Le métrage de Terence Malick peut laisser une impression de coquille vide à son insu, Spring Breakers fait par contre de la vacuité un élément central. Les héroïnes qui décident de braquer un restaurant « comme dans un jeu vidéo » n’aspirent qu’à des bacchanales printanières dont la vulgarité confinant à l’absurde est exposée dans la vision que nous en offre le réalisateur dès les premières minutes du film. On s’attend alors que la rencontre des héroïnes avec le milieu des trafiquants de drogue en Floride soit l’occasion d’un dur retour à la réalité pour les jeunes filles bercées d’illusions : il n’en est rien et on pourrait alors saluer une certaine originalité dans le récit inventée par Korine. Pourtant Spring Breakers est finalement peu surprenant et très vite lassant, la faute à une mise en scène distanciée et à une artificialité de tous les instants. Jamais on n’est impliqué dans un récit dont les invraisemblances incessantes  nous font continuellement décrocher : une héroïne catholique pratiquante (qu’allait-elle donc chercher au « spring break », le mystère ne sera jamais vraiment éclairci) laisse ainsi un message à sa grand-mère à qui elle propose de l’accompagner l’année suivante, mais surtout la résolution du film est complètement improbable. Korine ne s’embarrasse pas d’inscrire son film dans aucune réalité ou psychologie, c’est son droit, mais Spring Breakers se limite alors à une bande d’acteurs qui font semblant, avec en premier lieu des actrices Disney qui se dévergondent très gentiment et jouent les « bitches » sans provoquer le moindre effroi chez le spectateur assoupi. 

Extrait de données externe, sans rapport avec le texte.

-- ==== Sys2Proof/Laws/KeepsPiste.lean ====
section
/-!
SUPPORT. `Keeps` for the functions of Machine/Piste.lean: each leaves the queue alone, drops no output and keeps the canonical forms.
-/
set_option linter.unusedVariables false
namespace Sys2Proof.Machine
open Regs

theorem State_sendRouted_keeps {a : State} (s : State) (ty : Nat) (body : List Nat) (src : optParam (Option (Nat × Nat × Nat)) none) (h : Keeps a s)  : Keeps a (State.sendRouted s ty body src) := by
  unfold State.sendRouted
  try dsimp -iota only
  repeat' first
    | with_reducible assumption | with_reducible apply State_pisteSend_keeps | with_reducible apply State_credited_keeps
    | with_reducible apply State_inc_keeps | split

theorem State_forward_keeps {a : State} (s : State) (ty : Nat) (body : List Nat) (src : Option (Nat × Nat × Nat)) (h : Keeps a s)  : Keeps a (State.forward s ty body src) := by
  unfold State.forward
  try dsimp -iota only
  repeat' first
    | with_reducible assumption | with_reducible apply State_credited_keeps | with_reducible apply State_inc_keeps
    | with_reducible apply State_sendRouted_keeps | split

theorem State_ftUnlock_keeps {a : State} (s : State) (h : Keeps a s)  : Keeps a (State.ftUnlock s) := by
  unfold State.ftUnlock
  try dsimp -iota only
  repeat' first
    | with_reducible assumption | with_reducible apply State_rb_keeps | split | with_reducible exact List.prefix_refl _
    | with_reducible exact Nat.le_refl _ | with_reducible exact id | with_reducible exact List.prefix_append _ _
    | with_reducible exact Nat.le_succ _ | (intro _; try dsimp -iota only) | with_reducible apply Keeps.upd (hp := rfl)

theorem State_phaseZero_keeps {a : State} (s : State) (h : Keeps a s)  : Keeps a (State.phaseZero s) := by
  unfold State.phaseZero
  try dsimp -iota only
  repeat' first
    | with_reducible assumption | split | with_reducible exact List.prefix_refl _ | with_reducible exact Nat.le_refl _
    | with_reducible exact id | with_reducible exact List.prefix_append _ _ | with_reducible exact Nat.le_succ _
    | (intro _; try dsimp -iota only) | with_reducible apply Keeps.upd (hp := rfl)

theorem State_ftToDT_keeps {a : State} (s : State) (h : Keeps a s)  : Keeps a (State.ftToDT s) := by
  unfold State.ftToDT
  try dsimp -iota only
  repeat' first
    | with_reducible assumption | with_reducible apply State_phaseZero_keeps | with_reducible apply State_rs_keeps
    | with_reducible apply State_ftUnlock_keeps | split

theorem State_ftRestart_keeps {a : State} (s : State) (toDT : Bool) (h : Keeps a s)  : Keeps a (State.ftRestart s toDT) := by
  unfold State.ftRestart
  try dsimp -iota only
  repeat' first
    | with_reducible assumption | with_reducible apply State_ftToDT_keeps | with_reducible apply State_ftUnlock_keeps | split

theorem State_setMState_keeps {a : State} (s : State) (m : Nat) (h : Keeps a s)  : Keeps a (State.setMState s m) := by
  unfold State.setMState
  try dsimp -iota only
  repeat' first
    | with_reducible assumption | with_reducible apply State_irqSet_keeps | with_reducible apply State_rs_keeps
    | with_reducible apply State_ftToDT_keeps | split

theorem State_setDevNum_keeps {a : State} (s : State) (n : Nat) (h : Keeps a s)  : Keeps a (State.setDevNum s n) := by
  unfold State.setDevNum
  try dsimp -iota only
  repeat' first
    | with_reducible assumption | with_reducible apply State_irqSet_keeps | with_reducible apply State_rs_keeps | split
    | with_reducible exact List.prefix_refl _ | with_reducible exact Nat.le_refl _ | with_reducible exact id
    | with_reducible exact List.prefix_append _ _ | with_reducible exact Nat.le_succ _ | (intro _; try dsimp -iota only)
    | with_reducible apply Keeps.upd (hp := rfl)

theorem State_adoptRoot_keeps {a : State} (s : State) (uid : Nat) (dev : Nat) (pin : Bool) (h : Keeps a s)  : Keeps a (State.adoptRoot s uid dev pin) := by
  unfold State.adoptRoot
  try dsimp -iota only
  repeat' first
    | with_reducible assumption | with_reducible apply State_rs_keeps | with_reducible apply State_ftRestart_keeps
    | with_reducible apply State_rb_keeps | split | with_reducible exact List.prefix_refl _
    | with_reducible exact Nat.le_refl _ | with_reducible exact id | with_reducible exact List.prefix_append _ _
    | with_reducible exact Nat.le_succ _ | (intro _; try dsimp -iota only) | with_reducible apply Keeps.upd (hp := rfl)

theorem State_setFabOffset_keeps {a : State} (s : State) (ns : Int) (h : Keeps a s)  : Keeps a (State.setFabOffset s ns) := by
  unfold State.setFabOffset
  try dsimp -iota only
  repeat' first
    | with_reducible assumption | with_reducible apply State_rs_keeps | split

theorem State_setFtMode_keeps {a : State} (s : State) (shared : Bool) (h : Keeps a s)  : Keeps a (State.setFtMode s shared) := by
  unfold State.setFtMode
  try dsimp -iota only
  repeat' first
    | with_reducible assumption | with_reducible apply State_ftUnlock_keeps | with_reducible apply State_rb_keeps
    | with_reducible apply State_rs_keeps | with_reducible apply State_setFabOffset_keeps
    | with_reducible apply State_phaseZero_keeps | split
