-- ==== Sys2Proof/Laws/KeepsLoader.lean ====
section
/-!
SUPPORT. `Keeps` for the functions of Machine/Loader.lean: each leaves the queue alone, drops no output and keeps the canonical forms.
-/
set_option linter.unusedVariables false
namespace Sys2Proof.Machine
open Regs

theorem State_sectWrite_keeps {a : State} (s : State) (x : Sect) (pages : List Page) (w : Nat × Nat × Nat) {v0' : Option Nat} {s' : State} (h : Keeps a s)  (e : State.sectWrite s x pages w = (v0', s')) : Keeps a s' := by
  unfold State.sectWrite at e
  try dsimp -iota only at e
  repeat' split at e
  all_goals (have e2 := congrArg (fun p => p.2) e; dsimp only at e2; subst e2)
  repeat' first
    | with_reducible assumption | with_reducible apply State_unitWrite_keeps | with_reducible apply State_rs_keeps | split
    | dsimp -iota only

theorem State_settingsApply_keeps {a : State} (s : State) (d : List Sys2Proof.Byte) (pl : Place) (x : Sect) (keep : Sys2Proof.Config.Setting → Bool) {v0' : List Nat} {s' : State} (h : Keeps a s)  (e : State.settingsApply s d pl x keep = (v0', s')) : Keeps a s' := by
  unfold State.settingsApply at e
  try dsimp -iota only at e
  repeat' split at e
  all_goals (have e2 := congrArg (fun p => p.2) e; dsimp only at e2; subst e2)
  repeat' first
    | with_reducible assumption | with_reducible apply State_sectWrite_keeps (e := pair_eta _)
    | with_reducible apply State_sectWrite_keeps (e := by with_reducible assumption) | with_reducible refine Keeps.foldl ?_ ?_
    | with_reducible refine Keeps.foldl_snd ?_ ?_ | with_reducible refine Keeps.foldl_thd ?_ ?_
    | with_reducible refine Keeps.foldl_fst ?_ ?_ | split | dsimp -iota only | (intro _ _ _; try dsimp -iota only)
    | (intro _ _; try dsimp -iota only)

theorem State_image_keeps {a : State} (s : State) (x1 : Nat) (b : List Sys2Proof.Byte) (h : Keeps a s)  : Keeps a (State.image s x1 b) := by
  unfold State.image
  try dsimp -iota only
  repeat' first
    | with_reducible assumption | split | dsimp -iota only | with_reducible exact List.prefix_refl _
    | with_reducible exact Nat.le_refl _ | with_reducible exact id | with_reducible exact List.prefix_append _ _
    | with_reducible exact Nat.le_succ _ | with_reducible apply Mem.wf_wrBytes | (intro _; try dsimp -iota only)
    | with_reducible apply Keeps.upd (hp := rfl)

theorem State_slotImage_keeps {a : State} (s : State) (n : Nat) (b : List Sys2Proof.Byte) (h : Keeps a s)  : Keeps a (State.slotImage s n b) := by
  unfold State.slotImage
  try dsimp -iota only
  repeat' first
    | with_reducible assumption | with_reducible apply State_putWord_keeps | with_reducible refine Keeps.foldl ?_ ?_
    | with_reducible refine Keeps.foldl_snd ?_ ?_ | with_reducible refine Keeps.foldl_thd ?_ ?_
    | with_reducible refine Keeps.foldl_fst ?_ ?_ | split | dsimp -iota only | (intro _ _ _; try dsimp -iota only)
    | (intro _ _; try dsimp -iota only)

theorem State_dmaMapped_keeps {a : State} (s : State) (pl : Place) (m : Nat) (h : Keeps a s)  : Keeps a (State.dmaMapped s pl m) := by
  unfold State.dmaMapped
  try dsimp -iota only
  repeat' first
    | with_reducible assumption | with_reducible refine Keeps.foldl ?_ ?_ | with_reducible refine Keeps.foldl_snd ?_ ?_
    | with_reducible refine Keeps.foldl_thd ?_ ?_ | with_reducible refine Keeps.foldl_fst ?_ ?_ | split | dsimp -iota only
    | with_reducible exact List.prefix_refl _ | with_reducible exact Nat.le_refl _ | with_reducible exact id
    | with_reducible exact List.prefix_append _ _ | with_reducible exact Nat.le_succ _ | with_reducible apply Mem.wf_wrLE
    | with_reducible refine Mem.wf_foldl _ ?_ _ _ ?_ | (intro _ _ _; try dsimp -iota only) | (intro _ _; try dsimp -iota only)
    | (intro _; try dsimp -iota only) | with_reducible apply Keeps.upd (hp := rfl)

theorem State_imageApply_keeps {a : State} (s : State) (d : List Sys2Proof.Byte) (pl : Place) (x : Sect) (h : Keeps a s)  : Keeps a (State.imageApply s d pl x) := by
  unfold State.imageApply
  try dsimp -iota only
  repeat' first
    | with_reducible assumption | with_reducible apply State_image_keeps | with_reducible apply State_slotImage_keeps | split
    | dsimp -iota only

theorem State_step4_keeps {a : State} (s : State) (d : List Sys2Proof.Byte) (pl : Place) (u : List Sect) {v0' : List (Nat × Nat)} {s' : State} (h : Keeps a s)  (e : State.step4 s d pl u = (v0', s')) : Keeps a s' := by
  unfold State.step4 at e
  try dsimp -iota only at e
  repeat' split at e
  all_goals (have e2 := congrArg (fun p => p.2) e; dsimp only at e2; subst e2)
  repeat' first
    | with_reducible assumption | with_reducible apply State_imageApply_keeps
    | with_reducible apply State_settingsApply_keeps (e := pair_eta _)
    | with_reducible apply State_settingsApply_keeps (e := by with_reducible assumption)
    | with_reducible apply State_dmaMapped_keeps | with_reducible refine Keeps.foldl ?_ ?_
    | with_reducible refine Keeps.foldl_snd ?_ ?_ | with_reducible refine Keeps.foldl_thd ?_ ?_
    | with_reducible refine Keeps.foldl_fst ?_ ?_ | split | dsimp -iota only | (intro _ _ _; try dsimp -iota only)
    | (intro _ _; try dsimp -iota only)
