-- ==== Sys2Proof/Laws/KeepsAccess.lean ====
section
/-!
SUPPORT. `Keeps` for the functions of Machine/Access.lean: each leaves the queue alone, drops no output and keeps the canonical forms.
-/
set_option linter.unusedVariables false
namespace Sys2Proof.Machine
open Regs

theorem State_readEffects_keeps {a : State} (s : State) (c : Sys2Proof.Req) (p : Page) (off : Nat) (h : Keeps a s)  : Keeps a (State.readEffects s c p off) := by
  unfold State.readEffects
  try dsimp -iota only
  repeat' first
    | with_reducible assumption | with_reducible apply State_takeFree_keeps (e := pair_eta _)
    | with_reducible apply State_takeFree_keeps (e := by with_reducible assumption) | with_reducible apply State_rs_keeps
    | with_reducible refine Keeps.foldl ?_ ?_ | with_reducible refine Keeps.foldl_snd ?_ ?_
    | with_reducible refine Keeps.foldl_thd ?_ ?_ | with_reducible refine Keeps.foldl_fst ?_ ?_ | split
    | (intro _ _ _; try dsimp -iota only) | (intro _ _; try dsimp -iota only)

theorem State_readWord_keeps {a : State} (s : State) (c : Sys2Proof.Req) (p : Page) (off : Nat) {v0' : Nat} {s' : State} (h : Keeps a s)  (e : State.readWord s c p off = (v0', s')) : Keeps a s' := by
  unfold State.readWord at e
  try dsimp -iota only at e
  repeat' split at e
  all_goals (have e2 := congrArg (fun p => p.2) e; dsimp only at e2; subst e2)
  repeat' first
    | with_reducible assumption | with_reducible apply State_readEffects_keeps | split
    | with_reducible exact List.prefix_refl _ | with_reducible exact Nat.le_refl _ | with_reducible exact id
    | with_reducible exact List.prefix_append _ _ | with_reducible exact Nat.le_succ _ | (intro _; try dsimp -iota only)
    | with_reducible apply Keeps.upd (hp := rfl)

theorem State_regRead_keeps {a : State} (s : State) (c : Sys2Proof.Req) (x2 : Nat) {v0' : Nat} {v1' : Bool} {s' : State} (h : Keeps a s)  (e : State.regRead s c x2 = (v0', v1', s')) : Keeps a s' := by
  unfold State.regRead at e
  try dsimp -iota only at e
  repeat' split at e
  all_goals (have e2 := congrArg (fun p => p.2.2) e; dsimp only at e2; subst e2)
  repeat' first
    | with_reducible assumption | with_reducible apply State_denied_keeps
    | with_reducible apply State_readWord_keeps (e := pair_eta _)
    | with_reducible apply State_readWord_keeps (e := by with_reducible assumption)
    | with_reducible apply State_takeInFor_keeps | split

theorem State_narrowRead_keeps {a : State} (s : State) (c : Sys2Proof.Req) (x2 : Nat) (n : Nat) {v0' : Nat} {s' : State} (h : Keeps a s)  (e : State.narrowRead s c x2 n = (v0', s')) : Keeps a s' := by
  unfold State.narrowRead at e
  try dsimp -iota only at e
  repeat' split at e
  all_goals (have e2 := congrArg (fun p => p.2) e; dsimp only at e2; subst e2)
  repeat' first
    | with_reducible assumption | with_reducible apply State_regRead_keeps (e := triple_eta _)
    | with_reducible apply State_regRead_keeps (e := by with_reducible assumption) | split

theorem State_wordReads_keeps {a : State} (s : State) (c : Sys2Proof.Req) (x2 : Nat) (x3 : Nat) {v0' : List Nat} {s' : State} (h : Keeps a s)  (e : State.wordReads s c x2 x3 = (v0', s')) : Keeps a s' := by
  induction x3 generalizing s x2 v0' s' with
  | zero =>
    unfold State.wordReads at e
    try dsimp -iota only at e
    repeat' split at e
    all_goals (have e2 := congrArg (fun p => p.2) e; dsimp only at e2; subst e2)
    repeat' first
      | with_reducible assumption | with_reducible apply State_regRead_keeps (e := triple_eta _)
      | with_reducible apply State_regRead_keeps (e := by with_reducible assumption) | with_reducible refine Keeps.foldl ?_ ?_
      | with_reducible refine Keeps.foldl_snd ?_ ?_ | with_reducible refine Keeps.foldl_thd ?_ ?_
      | with_reducible refine Keeps.foldl_fst ?_ ?_ | split | (intro _ _; try dsimp -iota only)
  | succ n ih =>
    unfold State.wordReads at e
    try dsimp -iota only at e
    repeat' split at e
    all_goals (have e2 := congrArg (fun p => p.2) e; dsimp only at e2; subst e2)
    repeat' first
      | with_reducible apply ih (e := pair_eta _) | with_reducible apply ih (e := by with_reducible assumption) | with_reducible assumption | with_reducible apply State_regRead_keeps (e := triple_eta _)
      | with_reducible apply State_regRead_keeps (e := by with_reducible assumption) | with_reducible refine Keeps.foldl ?_ ?_
      | with_reducible refine Keeps.foldl_snd ?_ ?_ | with_reducible refine Keeps.foldl_thd ?_ ?_
      | with_reducible refine Keeps.foldl_fst ?_ ?_ | split | (intro _ _; try dsimp -iota only)

theorem State_readAny_keeps {a : State} (s : State) (c : Sys2Proof.Req) (x2 : Nat) (z : Sys2Proof.AccSize) {v0' : List Nat} {s' : State} (h : Keeps a s)  (e : State.readAny s c x2 z = (v0', s')) : Keeps a s' := by
  unfold State.readAny at e
  try dsimp -iota only at e
  repeat' split at e
  all_goals (have e2 := congrArg (fun p => p.2) e; dsimp only at e2; subst e2)
  repeat' first
    | with_reducible assumption | with_reducible apply State_narrowRead_keeps (e := pair_eta _)
    | with_reducible apply State_narrowRead_keeps (e := by with_reducible assumption)
    | with_reducible apply State_takeFree_keeps (e := pair_eta _)
    | with_reducible apply State_takeFree_keeps (e := by with_reducible assumption)
    | with_reducible apply State_wordReads_keeps (e := pair_eta _)
    | with_reducible apply State_wordReads_keeps (e := by with_reducible assumption) | split

theorem State_hqWrite_keeps {a : State} (s : State) (off : Nat) (v : Sys2Proof.Word) (h : Keeps a s)  : Keeps a (State.hqWrite s off v) := by
  unfold State.hqWrite
  try dsimp -iota only
  repeat' first
    | with_reducible assumption | with_reducible apply State_ringCtrl_keeps | with_reducible apply State_errParam_keeps
    | with_reducible apply State_plainWrite_keeps | split

theorem State_pcieWrite_keeps {a : State} (s : State) (off : Nat) (v : Sys2Proof.Word) (h : Keeps a s)  : Keeps a (State.pcieWrite s off v) := by
  unfold State.pcieWrite
  try dsimp -iota only
  repeat' first
    | with_reducible assumption | with_reducible apply State_msixFlush_keeps | with_reducible apply State_plainWrite_keeps
    | split | with_reducible exact List.prefix_refl _ | with_reducible exact Nat.le_refl _ | with_reducible exact id
    | with_reducible exact Tab.rising_put _ _ _ _ | with_reducible exact List.prefix_append _ _
    | with_reducible exact Nat.le_succ _ | (intro _; try dsimp -iota only) | with_reducible apply Keeps.upd (hp := rfl)

theorem State_protWrite_keeps {a : State} (s : State) (off : Nat) (v : Sys2Proof.Word) (h : Keeps a s)  : Keeps a (State.protWrite s off v) := by
  unfold State.protWrite
  try dsimp -iota only
  repeat' first
    | with_reducible assumption | with_reducible apply State_errParam_keeps | with_reducible apply State_putWord_keeps
    | with_reducible apply State_setGrants_keeps | split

Ni A la merveille, ni Spring Breakers ne convainquent donc dans le survol de leurs thèmes et de leurs personnages au profit de la pure forme : le montage par fragments des deux films devient alors le symbole d’une impossibilité pour le spectateur à s’impliquer dans les récits. Mais le métrage de Terrence Malick a l’avantage d’être une oeuvre sincère malgré ses nombreux défauts, tandis que le cynisme prétentieux de Harmony Korine, le mépris affiché pour ses personnages majoritairement débiles, laisse un goût très amer une fois la fantaisie pop arrivée à son terme.